• _Work to be completed_
Beginning at the first line of the data, print each line exactly, stopping after the line that contains "o).now = s.now := rfl".

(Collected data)
=======

-- ==== Sys2Proof/Laws/State.lean ====
section
/-! SUPPORT. Laws of the named updates of the state: which field each one leaves, and what its accessor reads after. -/

namespace Sys2Proof.Machine

section
variable (s : State) (o : Out)
@[simp] theorem State.emit_variant : (s.emit o).variant = s.variant := rfl
@[simp] theorem State.emit_now : (s.emit o).now = s.now := rfl
@[simp] theorem State.emit_free : (s.emit o).free = s.free := rfl
@[simp] theorem State.emit_fr : (s.emit o).fr = s.fr := rfl
@[simp] theorem State.emit_regs : (s.emit o).regs = s.regs := rfl
@[simp] theorem State.emit_pci : (s.emit o).pci = s.pci := rfl
@[simp] theorem State.emit_parts : (s.emit o).parts = s.parts := rfl
@[simp] theorem State.emit_ctxs : (s.emit o).ctxs = s.ctxs := rfl
@[simp] theorem State.emit_works : (s.emit o).works = s.works := rfl
@[simp] theorem State.emit_nextWork : (s.emit o).nextWork = s.nextWork := rfl
@[simp] theorem State.emit_cores : (s.emit o).cores = s.cores := rfl
@[simp] theorem State.emit_fallen : (s.emit o).fallen = s.fallen := rfl
@[simp] theorem State.emit_slices : (s.emit o).slices = s.slices := rfl
@[simp] theorem State.emit_up : (s.emit o).up = s.up := rfl
@[simp] theorem State.emit_dn : (s.emit o).dn = s.dn := rfl
@[simp] theorem State.emit_marbles : (s.emit o).marbles = s.marbles := rfl
@[simp] theorem State.emit_mem : (s.emit o).mem = s.mem := rfl
@[simp] theorem State.emit_hbm : (s.emit o).hbm = s.hbm := rfl
@[simp] theorem State.emit_reports : (s.emit o).reports = s.reports := rfl
@[simp] theorem State.emit_ports : (s.emit o).ports = s.ports := rfl
@[simp] theorem State.emit_coll : (s.emit o).coll = s.coll := rfl
@[simp] theorem State.emit_watch : (s.emit o).watch = s.watch := rfl
@[simp] theorem State.emit_sgs : (s.emit o).sgs = s.sgs := rfl
@[simp] theorem State.emit_kgroups : (s.emit o).kgroups = s.kgroups := rfl
@[simp] theorem State.emit_kparts : (s.emit o).kparts = s.kparts := rfl
@[simp] theorem State.emit_nextStream : (s.emit o).nextStream = s.nextStream := rfl
@[simp] theorem State.emit_buddies : (s.emit o).buddies = s.buddies := rfl
@[simp] theorem State.emit_slowUncorr : (s.emit o).slowUncorr = s.slowUncorr := rfl
@[simp] theorem State.emit_govLevel : (s.emit o).govLevel = s.govLevel := rfl
@[simp] theorem State.emit_ready : (s.emit o).ready = s.ready := rfl
@[simp] theorem State.emit_power : (s.emit o).power = s.power := rfl
@[simp] theorem State.emit_sec : (s.emit o).sec = s.sec := rfl
@[simp] theorem State.emit_served : (s.emit o).served = s.served := rfl
@[simp] theorem State.emit_lastHole : (s.emit o).lastHole = s.lastHole := rfl
@[simp] theorem State.emit_lastDisagree : (s.emit o).lastDisagree = s.lastDisagree := rfl
@[simp] theorem State.emit_pending : (s.emit o).pending = s.pending := rfl
end

section
variable (s : State) (n : Nat)
@[simp] theorem State.useFree_variant : (s.useFree n).variant = s.variant := rfl
@[simp] theorem State.useFree_now : (s.useFree n).now = s.now := rfl
@[simp] theorem State.useFree_fr : (s.useFree n).fr = s.fr := rfl
@[simp] theorem State.useFree_regs : (s.useFree n).regs = s.regs := rfl
@[simp] theorem State.useFree_pci : (s.useFree n).pci = s.pci := rfl
@[simp] theorem State.useFree_parts : (s.useFree n).parts = s.parts := rfl
@[simp] theorem State.useFree_ctxs : (s.useFree n).ctxs = s.ctxs := rfl
@[simp] theorem State.useFree_works : (s.useFree n).works = s.works := rfl
@[simp] theorem State.useFree_nextWork : (s.useFree n).nextWork = s.nextWork := rfl
@[simp] theorem State.useFree_cores : (s.useFree n).cores = s.cores := rfl
@[simp] theorem State.useFree_fallen : (s.useFree n).fallen = s.fallen := rfl
@[simp] theorem State.useFree_slices : (s.useFree n).slices = s.slices := rfl
@[simp] theorem State.useFree_up : (s.useFree n).up = s.up := rfl
@[simp] theorem State.useFree_dn : (s.useFree n).dn = s.dn := rfl
@[simp] theorem State.useFree_marbles : (s.useFree n).marbles = s.marbles := rfl
@[simp] theorem State.useFree_mem : (s.useFree n).mem = s.mem := rfl
@[simp] theorem State.useFree_hbm : (s.useFree n).hbm = s.hbm := rfl
@[simp] theorem State.useFree_reports : (s.useFree n).reports = s.reports := rfl
@[simp] theorem State.useFree_ports : (s.useFree n).ports = s.ports := rfl
@[simp] theorem State.useFree_coll : (s.useFree n).coll = s.coll := rfl
@[simp] theorem State.useFree_watch : (s.useFree n).watch = s.watch := rfl
@[simp] theorem State.useFree_sgs : (s.useFree n).sgs = s.sgs := rfl
@[simp] theorem State.useFree_kgroups : (s.useFree n).kgroups = s.kgroups := rfl
@[simp] theorem State.useFree_kparts : (s.useFree n).kparts = s.kparts := rfl
@[simp] theorem State.useFree_nextStream : (s.useFree n).nextStream = s.nextStream := rfl
@[simp] theorem State.useFree_buddies : (s.useFree n).buddies = s.buddies := rfl
@[simp] theorem State.useFree_slowUncorr : (s.useFree n).slowUncorr = s.slowUncorr := rfl
@[simp] theorem State.useFree_govLevel : (s.useFree n).govLevel = s.govLevel := rfl
@[simp] theorem State.useFree_ready : (s.useFree n).ready = s.ready := rfl
@[simp] theorem State.useFree_power : (s.useFree n).power = s.power := rfl
@[simp] theorem State.useFree_sec : (s.useFree n).sec = s.sec := rfl
@[simp] theorem State.useFree_served : (s.useFree n).served = s.served := rfl
@[simp] theorem State.useFree_lastHole : (s.useFree n).lastHole = s.lastHole := rfl
@[simp] theorem State.useFree_lastDisagree : (s.useFree n).lastDisagree = s.lastDisagree := rfl
@[simp] theorem State.useFree_out : (s.useFree n).out = s.out := rfl
@[simp] theorem State.useFree_pending : (s.useFree n).pending = s.pending := rfl
end

section
variable (s : State) (p : Nat) (v : Part)
@[simp] theorem State.setPart_variant : (s.setPart p v).variant = s.variant := rfl
@[simp] theorem State.setPart_now : (s.setPart p v).now = s.now := rfl
@[simp] theorem State.setPart_free : (s.setPart p v).free = s.free := rfl
@[simp] theorem State.setPart_fr : (s.setPart p v).fr = s.fr := rfl
@[simp] theorem State.setPart_regs : (s.setPart p v).regs = s.regs := rfl
@[simp] theorem State.setPart_pci : (s.setPart p v).pci = s.pci := rfl
@[simp] theorem State.setPart_ctxs : (s.setPart p v).ctxs = s.ctxs := rfl
@[simp] theorem State.setPart_works : (s.setPart p v).works = s.works := rfl
@[simp] theorem State.setPart_nextWork : (s.setPart p v).nextWork = s.nextWork := rfl
@[simp] theorem State.setPart_cores : (s.setPart p v).cores = s.cores := rfl
@[simp] theorem State.setPart_fallen : (s.setPart p v).fallen = s.fallen := rfl
@[simp] theorem State.setPart_slices : (s.setPart p v).slices = s.slices := rfl
@[simp] theorem State.setPart_up : (s.setPart p v).up = s.up := rfl
@[simp] theorem State.setPart_dn : (s.setPart p v).dn = s.dn := rfl
@[simp] theorem State.setPart_marbles : (s.setPart p v).marbles = s.marbles := rfl
@[simp] theorem State.setPart_mem : (s.setPart p v).mem = s.mem := rfl
@[simp] theorem State.setPart_hbm : (s.setPart p v).hbm = s.hbm := rfl
@[simp] theorem State.setPart_reports : (s.setPart p v).reports = s.reports := rfl
@[simp] theorem State.setPart_ports : (s.setPart p v).ports = s.ports := rfl
@[simp] theorem State.setPart_coll : (s.setPart p v).coll = s.coll := rfl
@[simp] theorem State.setPart_watch : (s.setPart p v).watch = s.watch := rfl
@[simp] theorem State.setPart_sgs : (s.setPart p v).sgs = s.sgs := rfl
@[simp] theorem State.setPart_kgroups : (s.setPart p v).kgroups = s.kgroups := rfl
@[simp] theorem State.setPart_kparts : (s.setPart p v).kparts = s.kparts := rfl
@[simp] theorem State.setPart_nextStream : (s.setPart p v).nextStream = s.nextStream := rfl
@[simp] theorem State.setPart_buddies : (s.setPart p v).buddies = s.buddies := rfl
@[simp] theorem State.setPart_slowUncorr : (s.setPart p v).slowUncorr = s.slowUncorr := rfl
@[simp] theorem State.setPart_govLevel : (s.setPart p v).govLevel = s.govLevel := rfl
@[simp] theorem State.setPart_ready : (s.setPart p v).ready = s.ready := rfl
@[simp] theorem State.setPart_power : (s.setPart p v).power = s.power := rfl
@[simp] theorem State.setPart_sec : (s.setPart p v).sec = s.sec := rfl
@[simp] theorem State.setPart_served : (s.setPart p v).served = s.served := rfl
@[simp] theorem State.setPart_lastHole : (s.setPart p v).lastHole = s.lastHole := rfl
@[simp] theorem State.setPart_lastDisagree : (s.setPart p v).lastDisagree = s.lastDisagree := rfl
@[simp] theorem State.setPart_out : (s.setPart p v).out = s.out := rfl
@[simp] theorem State.setPart_pending : (s.setPart p v).pending = s.pending := rfl
end

section
variable (s : State) (c : Nat) (v : Ctx)
@[simp] theorem State.setCtx_variant : (s.setCtx c v).variant = s.variant := rfl
@[simp] theorem State.setCtx_now : (s.setCtx c v).now = s.now := rfl
@[simp] theorem State.setCtx_free : (s.setCtx c v).free = s.free := rfl
@[simp] theorem State.setCtx_fr : (s.setCtx c v).fr = s.fr := rfl
@[simp] theorem State.setCtx_regs : (s.setCtx c v).regs = s.regs := rfl
@[simp] theorem State.setCtx_pci : (s.setCtx c v).pci = s.pci := rfl
@[simp] theorem State.setCtx_parts : (s.setCtx c v).parts = s.parts := rfl
@[simp] theorem State.setCtx_works : (s.setCtx c v).works = s.works := rfl
@[simp] theorem State.setCtx_nextWork : (s.setCtx c v).nextWork = s.nextWork := rfl
@[simp] theorem State.setCtx_cores : (s.setCtx c v).cores = s.cores := rfl
@[simp] theorem State.setCtx_fallen : (s.setCtx c v).fallen = s.fallen := rfl
@[simp] theorem State.setCtx_slices : (s.setCtx c v).slices = s.slices := rfl
@[simp] theorem State.setCtx_up : (s.setCtx c v).up = s.up := rfl
@[simp] theorem State.setCtx_dn : (s.setCtx c v).dn = s.dn := rfl
@[simp] theorem State.setCtx_marbles : (s.setCtx c v).marbles = s.marbles := rfl
@[simp] theorem State.setCtx_mem : (s.setCtx c v).mem = s.mem := rfl
@[simp] theorem State.setCtx_hbm : (s.setCtx c v).hbm = s.hbm := rfl
@[simp] theorem State.setCtx_reports : (s.setCtx c v).reports = s.reports := rfl
@[simp] theorem State.setCtx_ports : (s.setCtx c v).ports = s.ports := rfl
@[simp] theorem State.setCtx_coll : (s.setCtx c v).coll = s.coll := rfl
@[simp] theorem State.setCtx_watch : (s.setCtx c v).watch = s.watch := rfl
@[simp] theorem State.setCtx_sgs : (s.setCtx c v).sgs = s.sgs := rfl
@[simp] theorem State.setCtx_kgroups : (s.setCtx c v).kgroups = s.kgroups := rfl
@[simp] theorem State.setCtx_kparts : (s.setCtx c v).kparts = s.kparts := rfl
@[simp] theorem State.setCtx_nextStream : (s.setCtx c v).nextStream = s.nextStream := rfl
@[simp] theorem State.setCtx_buddies : (s.setCtx c v).buddies = s.buddies := rfl
@[simp] theorem State.setCtx_slowUncorr : (s.setCtx c v).slowUncorr = s.slowUncorr := rfl
@[simp] theorem State.setCtx_govLevel : (s.setCtx c v).govLevel = s.govLevel := rfl
@[simp] theorem State.setCtx_ready : (s.setCtx c v).ready = s.ready := rfl
@[simp] theorem State.setCtx_power : (s.setCtx c v).power = s.power := rfl
@[simp] theorem State.setCtx_sec : (s.setCtx c v).sec = s.sec := rfl
@[simp] theorem State.setCtx_served : (s.setCtx c v).served = s.served := rfl
@[simp] theorem State.setCtx_lastHole : (s.setCtx c v).lastHole = s.lastHole := rfl
@[simp] theorem State.setCtx_lastDisagree : (s.setCtx c v).lastDisagree = s.lastDisagree := rfl
@[simp] theorem State.setCtx_out : (s.setCtx c v).out = s.out := rfl
@[simp] theorem State.setCtx_pending : (s.setCtx c v).pending = s.pending := rfl
end

section
variable (s : State) (c : Nat) (v : Core)
@[simp] theorem State.setCore_variant : (s.setCore c v).variant = s.variant := rfl
@[simp] theorem State.setCore_now : (s.setCore c v).now = s.now := rfl
@[simp] theorem State.setCore_free : (s.setCore c v).free = s.free := rfl
@[simp] theorem State.setCore_fr : (s.setCore c v).fr = s.fr := rfl
@[simp] theorem State.setCore_regs : (s.setCore c v).regs = s.regs := rfl
@[simp] theorem State.setCore_pci : (s.setCore c v).pci = s.pci := rfl
@[simp] theorem State.setCore_parts : (s.setCore c v).parts = s.parts := rfl
@[simp] theorem State.setCore_ctxs : (s.setCore c v).ctxs = s.ctxs := rfl
@[simp] theorem State.setCore_works : (s.setCore c v).works = s.works := rfl
@[simp] theorem State.setCore_nextWork : (s.setCore c v).nextWork = s.nextWork := rfl
@[simp] theorem State.setCore_fallen : (s.setCore c v).fallen = s.fallen := rfl
@[simp] theorem State.setCore_slices : (s.setCore c v).slices = s.slices := rfl
@[simp] theorem State.setCore_up : (s.setCore c v).up = s.up := rfl
@[simp] theorem State.setCore_dn : (s.setCore c v).dn = s.dn := rfl
@[simp] theorem State.setCore_marbles : (s.setCore c v).marbles = s.marbles := rfl
@[simp] theorem State.setCore_mem : (s.setCore c v).mem = s.mem := rfl
@[simp] theorem State.setCore_hbm : (s.setCore c v).hbm = s.hbm := rfl
@[simp] theorem State.setCore_reports : (s.setCore c v).reports = s.reports := rfl
@[simp] theorem State.setCore_ports : (s.setCore c v).ports = s.ports := rfl
@[simp] theorem State.setCore_coll : (s.setCore c v).coll = s.coll := rfl
@[simp] theorem State.setCore_watch : (s.setCore c v).watch = s.watch := rfl
@[simp] theorem State.setCore_sgs : (s.setCore c v).sgs = s.sgs := rfl
@[simp] theorem State.setCore_kgroups : (s.setCore c v).kgroups = s.kgroups := rfl
@[simp] theorem State.setCore_kparts : (s.setCore c v).kparts = s.kparts := rfl
@[simp] theorem State.setCore_nextStream : (s.setCore c v).nextStream = s.nextStream := rfl
@[simp] theorem State.setCore_buddies : (s.setCore c v).buddies = s.buddies := rfl
@[simp] theorem State.setCore_slowUncorr : (s.setCore c v).slowUncorr = s.slowUncorr := rfl
@[simp] theorem State.setCore_govLevel : (s.setCore c v).govLevel = s.govLevel := rfl
@[simp] theorem State.setCore_ready : (s.setCore c v).ready = s.ready := rfl
@[simp] theorem State.setCore_power : (s.setCore c v).power = s.power := rfl
@[simp] theorem State.setCore_sec : (s.setCore c v).sec = s.sec := rfl
@[simp] theorem State.setCore_served : (s.setCore c v).served = s.served := rfl
@[simp] theorem State.setCore_lastHole : (s.setCore c v).lastHole = s.lastHole := rfl
@[simp] theorem State.setCore_lastDisagree : (s.setCore c v).lastDisagree = s.lastDisagree := rfl
@[simp] theorem State.setCore_out : (s.setCore c v).out = s.out := rfl
@[simp] theorem State.setCore_pending : (s.setCore c v).pending = s.pending := rfl
end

=======

• _Result of the exercise_
-- ==== Sys2Proof/Laws/State.lean ====
section
/-! SUPPORT. Laws of the named updates of the state: which field each one leaves, and what its accessor reads after. -/

namespace Sys2Proof.Machine

section
variable (s : State) (o : Out)
@[simp] theorem State.emit_variant : (s.emit o).variant = s.variant := rfl
@[simp] theorem State.emit_now : (s.emit o).now = s.now := rfl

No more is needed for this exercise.